**Data provided:**
=== Begin Enclosure ===
-- ==== Sys2Proof/Safety.lean ====
section
/-! DEFINITION. The terms claims use: runs, the end of a run, the invariant, and what an
instruction may touch, written from the spec's tables and not from the meanings. -/

namespace Sys2Proof.Machine

/-! ### Runs -/

/-- A run of the CORE with its host: CORE steps and, between them, characters the host appends
(20_memory.md R53, 60_exceptions.md R203). -/
inductive Reaches : State → State → Prop where
  | refl (s : State) : Reaches s s
  | core {s t u : State} : Reaches s t → step t = .next u → Reaches s u
  | host {s t : State} (cs : List Byte) : Reaches s t → Reaches s (t.hostAppend cs)

/-- The end of a run (60_exceptions.md R204): the outcome `Halted`. -/
def State.ended (s : State) : Bool := !s.running

/-- The invariant of the machine: memory is in canonical form, and a pending wait is that of a
running CORE whose trap entry is made, so R7 holds the return address and `pc` is that address
(44_trap.md R171, R172). -/
structure State.Inv (s : State) : Prop where
  memory : s.mem.wf = true
  waiting : s.awaitInput ≠ .none → s.running = true ∧ s.reg 7#3 = s.pc

/-! ### What an instruction may touch -/

/-- The vector of an instruction that is a TRAP (44_trap.md R161). -/
def trapVector : Instr → Option (BitVec 8)
  | .trap v => some v
  | .getc => some 0x20#8
  | .out => some 0x21#8
  | .puts => some 0x22#8
  | .inp => some 0x23#8
  | .putsp => some 0x24#8
  | .halt => some 0x25#8
  | _ => none

/-- The registers an instruction may write, by the table of 10_state.md R21. -/
def regsWritten (i : Instr) : List RegIdx :=
  match i with
  | .addReg dr _ _ | .addImm dr _ _ | .andReg dr _ _ | .andImm dr _ _ | .not dr _
  | .ld dr _ | .ldi dr _ | .ldr dr _ _ | .lea dr _ => [dr]
  | .jsr _ | .jsrr _ => [7#3]
  | _ =>
    match trapVector i with
    | none => []
    | some v => if v = 0x20#8 ∨ v = 0x23#8 then [7#3, 0#3] else [7#3]

/-- The register whose new value sets the flags, by the list of 40_cycle.md R107. -/
def flagRegister (i : Instr) : Option RegIdx :=
  match i with
  | .addReg dr _ _ | .addImm dr _ _ | .andReg dr _ _ | .andImm dr _ _ | .not dr _
  | .ld dr _ | .ldi dr _ | .ldr dr _ _ | .lea dr _ => some dr
  | _ => if trapVector i = some 0x20#8 ∨ trapVector i = some 0x23#8 then some 0#3 else none

/-- The address an instruction stores to in state `s`, by 43_load_store.md R145 to R147. -/
def storeAddress (i : Instr) (s : State) : Option Word :=
  match i with
  | .st _ off => some (s.pcRel9 off)
  | .sti _ off => some (s.indirect9 off).1
  | .str _ base off => some (s.baseOff6 base off)
  | _ => none

/-- Whether an instruction reads KBSR, and so polls the keyboard (20_memory.md R41, R42). A
string service may where it reads memory through the device read (R58). -/
def mayPoll (i : Instr) (s : State) : Prop :=
  match i with
  | .ld _ off => s.pcRel9 off = kbsrAddr
  | .ldi _ off => s.pcRel9 off = kbsrAddr ∨ (s.indirect9 off).1 = kbsrAddr
  | .ldr _ base off => s.baseOff6 base off = kbsrAddr
  | .sti _ off => s.pcRel9 off = kbsrAddr
  | _ =>
    (trapVector i = some 0x22#8 ∨ trapVector i = some 0x24#8) ∧ Config.trapStrDeviceRead = true

/-- The bits of an instruction's word that its format does not name (30_encoding.md R86). -/
def ignoredBits : Instr → Word
  | .addReg _ _ _ => 0x0018#16
  | .andReg _ _ _ => 0x0018#16
  | .not _ _ => 0x003F#16
  | .jmp _ => 0x0E3F#16
  | .ret => 0x0E3F#16
  | .jsrr _ => 0x063F#16
  | .rti => 0x0FFF#16
  | .res => 0x0FFF#16
  | .trap _ => 0x0F00#16
  | .getc => 0x0F00#16
  | .out => 0x0F00#16
  | .puts => 0x0F00#16
  | .inp => 0x0F00#16
  | .putsp => 0x0F00#16
  | .halt => 0x0F00#16
  | .br _ _ => 0x0000#16
  | .addImm _ _ _ => 0x0000#16
  | .ld _ _ => 0x0000#16
  | .st _ _ => 0x0000#16
  | .jsr _ => 0x0000#16
  | .andImm _ _ _ => 0x0000#16
  | .ldr _ _ _ => 0x0000#16
  | .str _ _ _ => 0x0000#16
  | .ldi _ _ => 0x0000#16
  | .sti _ _ => 0x0000#16
  | .lea _ _ => 0x0000#16

/-- The `pc` an instruction leaves, by 10_state.md R24; `s.pc` is `A + 1`. -/
def pcLeft (i : Instr) (s : State) : Word :=
  match i with
  | .br nzp off => if branchTaken nzp s.cond then s.pc + off.signExtend 16 else s.pc
  | .jmp base => s.reg base
  | .ret => s.reg 7#3
  | .jsr off => s.pc + off.signExtend 16
  | .jsrr base => if base = 7#3 then s.pc else s.reg base
  | _ => s.pc

/-! ### The loops of the string services, as the rules write them -/

/-- The loop of PUTS (44_trap.md R164) from address `a` in state `s` exits in state `t`. -/
inductive PutsLoop : Word → State → State → Prop where
  | exit {a : Word} {s : State} : (s.strRead a).1 = 0x0000#16 → PutsLoop a s (s.strRead a).2
  | go {a : Word} {s t : State} : (s.strRead a).1 ≠ 0x0000#16 →
      PutsLoop (a + 1#16) ((s.strRead a).2.writeChar ((s.strRead a).1.extractLsb' 0 8)) t →
      PutsLoop a s t

/-- The loop of PUTSP (44_trap.md R166) from address `a` in state `s` exits in state `t`. -/
inductive PutspLoop : Word → State → State → Prop where
  | exit {a : Word} {s : State} : (s.strRead a).1.extractLsb' 0 8 = 0x00#8 →
      PutspLoop a s (s.strRead a).2
  | goLow {a : Word} {s t : State} : (s.strRead a).1.extractLsb' 0 8 ≠ 0x00#8 →
      (s.strRead a).1.extractLsb' 8 8 = 0x00#8 →
      PutspLoop (a + 1#16) ((s.strRead a).2.writeChar ((s.strRead a).1.extractLsb' 0 8)) t →
      PutspLoop a s t
  | goBoth {a : Word} {s t : State} : (s.strRead a).1.extractLsb' 0 8 ≠ 0x00#8 →
      (s.strRead a).1.extractLsb' 8 8 ≠ 0x00#8 →
      PutspLoop (a + 1#16)
        (((s.strRead a).2.writeChar ((s.strRead a).1.extractLsb' 0 8)).writeChar
          ((s.strRead a).1.extractLsb' 8 8)) t →
      PutspLoop a s t

end Sys2Proof.Machine
end

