/-- Every field that decoding reads is a mask of the word, a mode bit by its known value, and the
masks of a format cover all that it does not ignore. -/
theorem keepsNamedBits_decode (w : Word) : KeepsNamedBits w (decode w) := by
  rw [decode_of_opcode]
  cases opcodeOf (w.extractLsb' 12 4)
  case add | and =>
    obtain h | h := BitVec.eq_zero_or_eq_one (w.extractLsb' 5 1)
    all_goals
      simp only [KeepsNamedBits, h, reduceIte, BitVec.reduceEq, Instr.operandBits, ignoredBits,
        place_of_extractLsb'_eq h, place_extractLsb', ← BitVec.and_or_distrib_left,
        BitVec.and_assoc]
      rfl
  case jsr =>
    obtain h | h := BitVec.eq_zero_or_eq_one (w.extractLsb' 11 1)
    all_goals
      simp only [KeepsNamedBits, h, reduceIte, BitVec.reduceEq, Instr.operandBits, ignoredBits,
        place_of_extractLsb'_eq h, place_extractLsb', ← BitVec.and_or_distrib_left,
        BitVec.and_assoc]
      rfl
  case not =>
    have hones : place 0 0b111111#6 &&& ~~~0x003F#16 = 0#16 := by decide
    simp only [KeepsNamedBits, Instr.operandBits, ignoredBits, place_extractLsb',
      ← BitVec.and_or_distrib_left, ← BitVec.or_assoc, BitVec.and_or_distrib_right, hones,
      BitVec.and_assoc, BitVec.or_zero]
    rfl
  case jmp | trap =>
    simp only [KeepsNamedBits, operandBits_selectJmp, operandBits_selectTrap,
      ignoredBits_selectJmp, ignoredBits_selectTrap, place_extractLsb',
      ← BitVec.and_or_distrib_left, BitVec.and_assoc]
    rfl
  all_goals
    simp only [KeepsNamedBits, Instr.operandBits, ignoredBits, place_extractLsb',
      ← BitVec.and_or_distrib_left, BitVec.and_assoc, BitVec.or_zero]
    rfl

theorem encode_decode_agrees (w : Word) :
    (encode (decode w) ^^^ w) &&& ~~~ignoredBits (decode w) = 0#16 := by
  rw [xor_and_not_eq_zero_iff, encode, opcode_decode, opcodeValue_opcodeOf]
  exact keepsNamedBits_decode w

/-- Settles O2 (R86, R87): decoding spells each word in one way only, and its fields keep the
bits they were read from. -/
theorem encodeOfDecodeKeepsEveryNamedBit : Obligations.EncodeOfDecodeKeepsEveryNamedBit := by
  intro w
  exact ⟨decode_wellFormed w, encode_decode_agrees w⟩

/-- Settles O3 (R86): the second word has the named bits of the first, which are those of the
instruction that the first decodes to. -/
theorem wordsDifferingInIgnoredBitsDecodeAlike :
    Obligations.WordsDifferingInIgnoredBitsDecodeAlike := by
  intro w w' hdiffer
  refine decode_of_namedBits (decode_wellFormed w) ?_
  rw [xor_and_not_eq_zero_iff] at hdiffer ⊢
  exact ((xor_and_not_eq_zero_iff _ _ _).1 (encode_decode_agrees w)).trans hdiffer

/-! ### The opcode table (R71) and words written out (R72 to R82) -/

/-- Settles O4 (R72 to R82): the eight words are closed, and decoding computes. -/
theorem writtenOutWordsDecode : Obligations.WrittenOutWordsDecode := by
  unfold Obligations.WrittenOutWordsDecode
  decide

/-- Settles O5 (R71): the opcode field alone selects the opcode, and its 16 values are those of
the table. -/
theorem opcodeFieldSelectsByTheTable : Obligations.OpcodeFieldSelectsByTheTable := by
  intro w
  rw [opcode_decode]
  generalize w.extractLsb' 12 4 = field
  revert field
  decide

end Sys2Proof.Machine

/-! ## Proofs: what an instruction can do, said once for every instruction -/

namespace Sys2Proof.Machine

/-! ### A service's row is its TRAP word (30_encoding.md R91), in every table -/

section TrapVector

variable {i : Instr} {v : BitVec 8}

theorem exec_of_trapVector (h : trapVector i = some v) (s : State) :
    exec i s = exec (.trap v) s := by
  cases i <;> cases h <;> rfl

theorem regsWritten_of_trapVector (h : trapVector i = some v) :
    regsWritten i = if v = 0x20#8 ∨ v = 0x23#8 then [7#3, 0#3] else [7#3] := by
  cases i <;> cases h <;> rfl

theorem flagRegister_of_trapVector (h : trapVector i = some v) :
    flagRegister i = if v = 0x20#8 ∨ v = 0x23#8 then some 0#3 else none := by
  cases i <;> cases h
  case trap => exact flagRegister_trap v
  all_goals rfl

theorem mayPoll_of_trapVector (h : trapVector i = some v) (s : State) :
    mayPoll i s ↔ (v = 0x22#8 ∨ v = 0x24#8) ∧ Config.trapStrDeviceRead = true := by
  cases i <;> cases h <;> simp [mayPoll, trapVector]

theorem pcLeft_of_trapVector (h : trapVector i = some v) (s : State) : pcLeft i s = s.pc := by
  cases i <;> cases h <;> rfl

end TrapVector

/-! ### The reads of an instruction -/

/-- `u` is `s` after the reads that `i` makes in it: polls at most, and none where `i` does not
read KBSR. -/
structure AfterReads (i : Instr) (s u : State) : Prop where
  quiet : Quiet s u
  output : u.output = s.output
  pure : ¬mayPoll i s → u = s

namespace AfterReads

variable {i : Instr} {s u : State}

theorem refl (i : Instr) (s : State) : AfterReads i s s := ⟨Quiet.refl s, rfl, fun _ => rfl⟩

/-- One more read, which `mayPoll` names where it polls. -/
theorem memRead (h : AfterReads i s u) {a : Word} (ha : a = kbsrAddr → mayPoll i s) :
    AfterReads i s (u.memRead a).2 where
  quiet := h.quiet.trans (Quiet.memRead u a)
  output := (State.memRead_output u a).trans h.output
  pure := fun hpoll => by rw [State.memRead_pure (mt ha hpoll), h.pure hpoll]

theorem stored (h : AfterReads i s u) {a : Word}
    (ha : mayPoll i s → a ≠ kbsrAddr ∧ a ≠ kbdrAddr) : u.stored a = s.stored a := by
  by_cases hpoll : mayPoll i s
  · exact h.quiet.stored a (ha hpoll).1 (ha hpoll).2
  · rw [h.pure hpoll]

end AfterReads

/-! ### The eight things an instruction can do -/

/-- How `i`, executed in `s`, can leave the state. The hypotheses of a constructor are what the
tables of 10_state.md and 40_cycle.md say of the instructions that end this way. -/
inductive Effect (i : Instr) (s : State) : State → Prop where
  /-- Reads, then a result in DR with its flags (41_operate.md R120, 43_load_store.md R140). -/
  | result {u : State} {dr : RegIdx} (v : Word) (reads : AfterReads i s u)
      (vector : trapVector i = none) (flags : flagRegister i = some dr)
      (regs : regsWritten i = [dr]) (pc : pcLeft i s = s.pc) : Effect i s (u.setRegFlags dr v)
  /-- Reads, then a plain store (43_load_store.md R140). -/
  | store {u : State} {a : Word} (v : Word) (reads : AfterReads i s u)
      (vector : trapVector i = none) (flags : flagRegister i = none)
      (address : storeAddress i s = some a) (pc : pcLeft i s = s.pc) :
      Effect i s (u.memWrite a v)
  /-- A transfer of control, or nothing (42_control.md R130, 45_reserved.md R182). -/
  | transfer (vector : trapVector i = none) (flags : flagRegister i = none) :
      Effect i s (s.jump (pcLeft i s))
  /-- A transfer of control that saves the return address (42_control.md R133, R134). -/
  | call (vector : trapVector i = none) (flags : flagRegister i = none)
      (regs : regsWritten i = [7#3]) : Effect i s (s.link.jump (pcLeft i s))
  /-- The entry of a TRAP, then at most a string scan or a character of output (44_trap.md R163,
  R164, R166, R168). -/
  | service {v : BitVec 8} {t : State} (vector : trapVector i = some v)
      (other : v ∉ [0x20#8, 0x23#8, 0x25#8]) (quiet : Quiet s.trapEntry t)
      (silent : v ∉ [0x21#8, 0x22#8, 0x24#8] → t.output = s.output)
      (pure : ¬mayPoll i s → t.mem = s.mem ∧ t.input = s.input) : Effect i s t
  /-- HALT (44_trap.md R167). -/
  | halt (vector : trapVector i = some 0x25#8) :
      Effect i s { s.trapEntry.writeChars Config.haltNotice with running := false }
  /-- GETC or IN with a character there (44_trap.md R162, R165). -/
  | deliver {v : BitVec 8} {c : Byte} {rest out : List Byte} (vector : trapVector i = some v)
      (reader : v = 0x20#8 ∨ v = 0x23#8) (input : s.input = c :: rest)
      (output : ∃ written, out = s.output ++ written) (silent : v = 0x20#8 → out = s.output) :
      Effect i s ({ s.trapEntry with input := rest, output := out, awaitInput := .none }.setRegFlags
        0#3 (zext8 c))
  /-- GETC or IN with no character there (44_trap.md R171). -/
  | wait {v : BitVec 8} {out : List Byte} {w : Await} (vector : trapVector i = some v)
      (reader : v = 0x20#8 ∨ v = 0x23#8) (waits : w ≠ .none)
      (output : ∃ written, out = s.output ++ written) (silent : v = 0x20#8 → out = s.output) :
      Effect i s { s.trapEntry with output := out, awaitInput := w }

/-- GETC delivers a character or waits, and writes nothing (R162, R171). -/
theorem getc_effect {i : Instr} (s : State) (h : trapVector i = some 0x20#8) :
    Effect i s s.trapEntry.getcRead := by
  obtain ⟨c, rest, hinput, e⟩ | ⟨-, e⟩ := s.trapEntry.getcRead_cases <;> rw [e]
  · exact .deliver h (.inl rfl) hinput ⟨[], (List.append_nil _).symm⟩ fun _ => rfl
  · exact .wait h (.inl rfl) nofun ⟨[], (List.append_nil _).symm⟩ fun _ => rfl

/-- IN writes its prompt, then echoes and delivers a character or waits (R165, R171). -/
theorem inp_effect {i : Instr} (s : State) (h : trapVector i = some 0x23#8) :
    Effect i s (s.trapEntry.writeChars Config.inPrompt).inRead := by
  obtain ⟨c, rest, hinput, e⟩ | ⟨-, e⟩ :=
    (s.trapEntry.writeChars Config.inPrompt).inRead_cases <;> rw [e]
  · exact .deliver h (.inr rfl) hinput ⟨Config.inPrompt ++ [c], List.append_assoc ..⟩
      fun hgetc => absurd hgetc (by decide)
  · exact .wait h (.inr rfl) nofun ⟨Config.inPrompt, rfl⟩ fun hgetc => absurd hgetc (by decide)

/-- A string service that completes is its entry and a scan. -/
theorem string_effect {i : Instr} {v : BitVec 8} {s t : State} {chars : Word → Option (List Byte)}
    (vector : trapVector i = some v) (hv : v = 0x22#8 ∨ v = 0x24#8)
    (h : writeString chars s.trapEntry = .next t) : Effect i s t := by
  have quiet : Quiet s.trapEntry t := by
    obtain ⟨t', e, quiet⟩ | e := writeString_cases chars s.trapEntry
    · obtain rfl : t' = t := by rw [h] at e; cases e; rfl
      exact quiet
    · rw [h] at e; cases e
  refine .service vector ?_ quiet ?_ fun hpoll => ?_
  · rcases hv with rfl | rfl <;> decide
  · rcases hv with rfl | rfl <;> simp
  · have hd : Config.trapStrDeviceRead = false := by
      simpa [mayPoll_of_trapVector vector, hv] using hpoll
    exact writeString_direct_frame (s := s.trapEntry) hd h

/-- What a TRAP can do, by its vector (44_trap.md R161). -/
theorem trap_effect {i : Instr} {v : BitVec 8} {s t : State} (vector : trapVector i = some v)
    (h : exec i s = .next t) : Effect i s t := by
  rw [exec_of_trapVector vector, exec_trap] at h
  split_ifs at h with hgetc hout hputs hinp hputsp hhalt
  · subst hgetc; cases h; exact getc_effect s vector
  · subst hout; cases h
    exact .service vector (by decide) (Quiet.writeChars s.trapEntry [_]) (by simp)
      fun _ => ⟨rfl, rfl⟩
  · exact string_effect vector (.inl hputs) h
  · subst hinp; cases h; exact inp_effect s vector
  · exact string_effect vector (.inr hputsp) h
  · subst hhalt; cases h; exact .halt vector
  · cases h
    exact .service vector (by simp [hgetc, hinp, hhalt]) (Quiet.refl _) (fun _ => rfl)
      fun _ => ⟨rfl, rfl⟩

/-- What an instruction that completes has done. -/
theorem exec_effect {i : Instr} {s t : State} (h : exec i s = .next t) : Effect i s t := by
  cases i
  case addReg | addImm | andReg | andImm | not | lea =>
    cases h
    exact .result _ (.refl _ s) rfl rfl rfl rfl
  case ld | ldr =>
    cases h
    exact .result _ ((AfterReads.refl _ s).memRead id) rfl rfl rfl rfl
  case ldi =>
    cases h
    exact .result _ (((AfterReads.refl _ s).memRead Or.inl).memRead Or.inr) rfl rfl rfl rfl
  case st | str =>
    cases h
    exact .store _ (.refl _ s) rfl rfl rfl rfl
  case sti =>
    cases h
    exact .store _ ((AfterReads.refl _ s).memRead id) rfl rfl rfl rfl
  case br nzp off =>
    rw [exec_br] at h
    cases h
    have e : (if branchTaken nzp s.cond then s.jump (s.pcRel9 off) else s)
        = s.jump (pcLeft (.br nzp off) s) := by
      simp only [pcLeft]
      split <;> rfl
    rw [e]
    exact .transfer rfl rfl
  case jmp | ret | rti | res =>
    cases h
    exact .transfer rfl rfl
  case jsr =>
    cases h
    exact .call rfl rfl rfl
  case jsrr base =>
    rw [exec_jsrr, State.reg_link] at h
    cases h
    exact .call rfl rfl rfl
  all_goals exact trap_effect rfl h

end Sys2Proof.Machine

/-! ## Proofs: the rules over every instruction -/

namespace Sys2Proof.Machine

/-- The table names R7 for every TRAP. -/
theorem seven_mem_regsWritten {i : Instr} {v : BitVec 8} (h : trapVector i = some v) :
    7#3 ∈ regsWritten i := by
  rw [regsWritten_of_trapVector h]
  split <;> simp

/-- The table names R0 for GETC and IN. -/
theorem zero_mem_regsWritten {i : Instr} {v : BitVec 8} (h : trapVector i = some v)
    (hv : v = 0x20#8 ∨ v = 0x23#8) : 0#3 ∈ regsWritten i := by
  rw [regsWritten_of_trapVector h, if_pos hv]
  simp

/-- What a TRAP's entry leaves in the registers that its table entry does not name. -/
theorem State.reg_trapEntry_of_notMem {i : Instr} {v : BitVec 8} (h : trapVector i = some v)
    (s : State) {r : RegIdx} (hr : r ∉ regsWritten i) : s.trapEntry.reg r = s.reg r := by
  rw [State.reg_trapEntry, if_neg]
  rintro rfl
  exact hr (seven_mem_regsWritten h)

/-- Settles O43 (10_state.md R21): a register changes by a result in DR, the return address in
R7, or a character in R0, and the table names each. -/
theorem onlyNamedRegistersChange : Obligations.OnlyNamedRegistersChange := by
  intro i s t hexec r hr
  cases exec_effect hexec with
  | result v reads _ _ regs =>
    rw [State.reg_setRegFlags, State.reg_setReg_ne _ _ (by simpa [regs] using hr)]
    exact reads.quiet.reg r
  | store v reads => exact reads.quiet.reg r
  | transfer => rfl
  | call _ _ regs => rw [State.reg_jump, State.reg_link, if_neg (by simpa [regs] using hr)]
  | service vector _ quiet => rw [quiet.reg, State.reg_trapEntry_of_notMem vector s hr]
  | halt vector => exact State.reg_trapEntry_of_notMem vector s hr
  | deliver vector reader =>
    have hr0 : r ≠ 0#3 := by
      rintro rfl
      exact hr (zero_mem_regsWritten vector reader)
    rw [State.reg_setRegFlags, State.reg_setReg_ne _ _ hr0]
    exact State.reg_trapEntry_of_notMem vector s hr
  | wait vector => exact State.reg_trapEntry_of_notMem vector s hr

/-- GETC and IN set the flags on R0. -/
theorem flagRegister_of_reader {i : Instr} {v : BitVec 8} (h : trapVector i = some v)
    (hv : v = 0x20#8 ∨ v = 0x23#8) : flagRegister i = some 0#3 := by
  rw [flagRegister_of_trapVector h, if_pos hv]

/-- No other TRAP sets the flags. -/
theorem flagRegister_of_not_reader {i : Instr} {v : BitVec 8} (h : trapVector i = some v)
    (hv : ¬(v = 0x20#8 ∨ v = 0x23#8)) : flagRegister i = none := by
  rw [flagRegister_of_trapVector h, if_neg hv]

/-- `t.cond` is as 40_cycle.md R107 says after an instruction with flag register `f` in `s`. -/
def CondFollows (f : Option RegIdx) (s t : State) : Prop :=
  (f = none → t.cond = s.cond) ∧
    ∀ r, f = some r → if t.awaitInput = .none then t.cond = condOf (t.reg r) else t.cond = s.cond

theorem CondFollows.of_unchanged {s t : State} (h : t.cond = s.cond) : CondFollows none s t :=
  ⟨fun _ => h, nofun⟩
=== End Enclosure ===
**Instructions to follow:**
Going down the listing above, begin printing at the line with "cases exec_effect hexec with" and finish with the line with "transfer => rfl", exactly as they appear.

**Exercise response:**
  cases exec_effect hexec with
  | result v reads _ _ regs =>
    rw [State.reg_setRegFlags, State.reg_setReg_ne _ _ (by simpa [regs] using hr)]
    exact reads.quiet.reg r
  | store v reads => exact reads.quiet.reg r
  | transfer => rfl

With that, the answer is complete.